All Products
Search
Document Center

Container Service for Kubernetes:Troubleshoot DNS resolution errors

Last Updated:Mar 25, 2026

DNS resolution failures in Kubernetes are tricky to diagnose because the resolution pipeline spans multiple components — CoreDNS, kube-proxy, the Container Network Interface (CNI), and upstream DNS servers. This guide walks you through a structured process to isolate the root cause and apply the right fix.

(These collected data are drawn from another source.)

/-- The tile words that each step of an MMA or MV but the last leaves (R185): a row without an adapter has one step fewer. -/
def matSteps (c : Chip) (core : Nat) (o : MatOp) (rows : List (Nat × List Byte)) (tiles : Nat)
    (steps : List Byte → Nat → Nat → List Nat) (acc : List Byte → Nat → Nat → Nat) (ads : List (Nat × Adapter)) : List (Map Word) :=
  let z := o.mods.getLsbD 0
  let at_ := fun (r : Nat × List Byte) (n : Nat) =>
    let v0 := if z then 0 else c.tileVal core o.tile r.1 n
    let adapts := ads.any fun a => a.1 = (o.ids.getD r.1 0xFFFFFFFF).toNat
    steps r.2 n v0 ++ if adapts then [acc r.2 n v0] else []
  (List.range (if ads.isEmpty then tiles - 1 else tiles)).map fun t =>
    rows.flatMap fun r => (List.range 128).filterMap fun n =>
      ((at_ r n)[t]?).map fun v => (tileWord o.tile r.1 n, BitVec.ofNat 32 v)

/-! ## MMA (R195, R196, R199) -/

/-- The slot and shape checks of an MMA: its load, or the status (R195). -/
def Chip.mmaLoad (c : Chip) (core : Nat) (o : MatOp) : Except Nat BLoad :=
  let r := OpRec.of o.rcd
  match mget? (c.core core).bslots o.bslot with
  | none => .error 9
  | some l =>
    if !l.accepts r.tag || r.rows ≠ 32 || r.len ≠ l.k / 16 * tagBytes r.tag + scaleUnits r.tag l.k ||
        o.mods.getLsbD 1 ≠ (l.sparse ≠ 0) || l.vecs ≠ 0 then .error 5
    else .ok l

def BLoad.occupancy (l : BLoad) : Nat := if l.tag4 = tagBF16 then 64 else 32

/-- An MMA's adapters, over the rows of its mask. -/
def mmaAdapters (o : MatOp) (k : Nat) : Async (List (Nat × Adapter) × Bool) :=
  if o.mods.getLsbD 3 then adapterPlan o o.desc.toNat k none (lanesOf o.mask) else pure ([], false)

/-- What an MMA or MV computes: tile words after each step but the last, tile words at its end, and its status. -/
structure MatResult where
  steps : List (Map Word)
  out : Map Word
  status : Nat
  deriving DecidableEq, Repr

/-- What an MMA computes from A rows. -/
def mmaOut (core : Nat) (o : MatOp) (l : BLoad) (rows : List (Nat × List Byte)) : Async MatResult := do
  let (ads, bad) ← mmaAdapters o l.k
  let c ← inAct getChip
  let ta := (OpRec.of o.rcd).tag
  let mine := rows.filter fun r => o.mask.getLsbD r.1
  return ⟨matSteps c core o mine (l.k / 256) (fun row n acc => l.steps ta row n acc) (fun row n acc => l.accumulate ta row n acc) ads,
    matOut c core o ta l.k mine (fun row n acc => l.accumulate ta row n acc) ads, if bad then 7 else 0⟩

/-- An MMA of one core: checks, rows, outputs and occupancy. -/
def mmaPlan (core : Nat) (o : MatOp) : Async (MatResult × Nat) := do
  match (← inAct getChip).mmaLoad core o with
  | .error st => fails st
  | .ok l => do
    let rows ← recRead o.who o.rcd (lanesOf o.mask)
    return (← mmaOut core o l rows, l.occupancy)

/-- A computed operation starts. -/
def beginMat (core key : Nat) (r : MatResult) (ends : Nat) : Act Unit := do
  let now ← clock
  modMat core key fun x => { x with
    read := true, startAt := some now, endsAt := ends, steps := r.steps, outTile := r.out, outStatus := r.status }

/-- MMA_START, for an MMA without .p. -/
def execMmaStart (core op : Nat) (s : State) : Host.Outcome State Fault Refusal :=
  runEvent (do
    let o ← matAt core op .mma
    let now ← clock
    enabled (!o.mods.getLsbD 2 && (← getChip).matTurn core op now o)
    withMat core op o do
      match ← (mmaPlan core o).run with
      | .ok (r, occ) => beginMat core op r (now + occ + 24)
      | .error (.fails st) => finishMat core op st
      | .error (.parks ..) => notReady
    settle) s

/-- A started operation that only writes tiles completes. -/
def landMat (core op : Nat) (o : MatOp) : Act Unit := do
  landOutputs core o
  modMat core op fun x => { x with steps := [], outTile := [], outBytes := [], outRegs := [] }
  finishMat core op o.outStatus

/-- MMA_COMPLETE. -/
def execMmaComplete (core op : Nat) (s : State) : Host.Outcome State Fault Refusal :=
  runEvent (do
    let o ← matAt core op .mma
    enabled (o.running && o.endsAt ≤ (← clock))
    landMat core op o
    settle) s

/-! ### Pairs (R199) -/

/-- The other core of a pair. -/
def pairCore (core : Nat) : Nat := core + 1 - 2 * (core % 2)

/-- Whether two teams' numbers lie in one pair instance of a run that declares a pair level. -/
def Run.paired (r : Run) (a b : Word) : Bool :=
  (r.levels.any fun l => l.dom = 3) && r.instOf 3 a.toNat = r.instOf 3 b.toNat && a ≠ b

def Chip.runPairs (c : Chip) (o : MatOp) : Bool :=
  match mget? c.runs o.who.run with
  | some r => r.levels.any fun l => l.dom = 3
  | none => false

/-- The twin's operation on the other core. -/
def Chip.twinOp (c : Chip) (core : Nat) (o : MatOp) : Option (Nat × MatOp) :=
  match mget? c.runs o.who.run with
  | none => none
  | some r => (c.core (pairCore core)).order.find? fun e =>
      e.2.kind = .mma && e.2.mods.getLsbD 2 && e.2.status.isNone && e.2.who.run = o.who.run && e.2.who.index = o.who.index &&
        e.2.seqP = o.seqP && r.paired e.2.who.team o.who.team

Before diving into diagnostics, review Best practices for DNS services to reduce the risk of recurring DNS failures.

Key concepts

TermDefinition
Internal domain nameResolved by CoreDNS from its local cache. Always ends with .cluster.local.
External domain nameResolved by an upstream DNS server (Alibaba Cloud DNS, Alibaba Cloud DNS PrivateZone, or a third-party provider). CoreDNS only forwards these queries.
Application podAny pod that is not a system component pod in the Kubernetes cluster.
NodeLocal DNSCacheA local DNS cache that intercepts pod DNS queries before they reach CoreDNS. Queries that NodeLocal DNSCache cannot resolve are forwarded to the kube-dns Service.

Identify the error

Common error messages

Match your error message to identify the failure category:

ClientError messageFailure category
pingping: xxx.yyy.zzz: Name or service not knownDomain not found, or DNS server unreachable (latency > 5s suggests unreachable)
curlcurl: (6) Could not resolve host: xxx.yyy.zzzDomain not found, or DNS server unreachable
PHP HTTP clientphp_network_getaddresses: getaddrinfo failed: Name or service not known in xxx.php on line yyyDomain not found, or DNS server unreachable
Go HTTP clientdial tcp: lookup xxx.yyy.zzz on 100.100.2.136:53: no such hostDomain does not exist
dig;; ->>HEADER<<- opcode: QUERY, status: NXDOMAIN, id: xxxxxDomain does not exist
Go HTTP clientdial tcp: lookup xxx.yyy.zzz on 100.100.2.139:53: read udp 192.168.0.100:42922->100.100.2.139:53: i/o timeoutDNS server unreachable
dig;; connection timed out; no servers could be reachedDNS server unreachable

Set up a debug pod

Before running any diagnostic commands, establish a clean observation environment. This eliminates ambiguity between application bugs and DNS bugs.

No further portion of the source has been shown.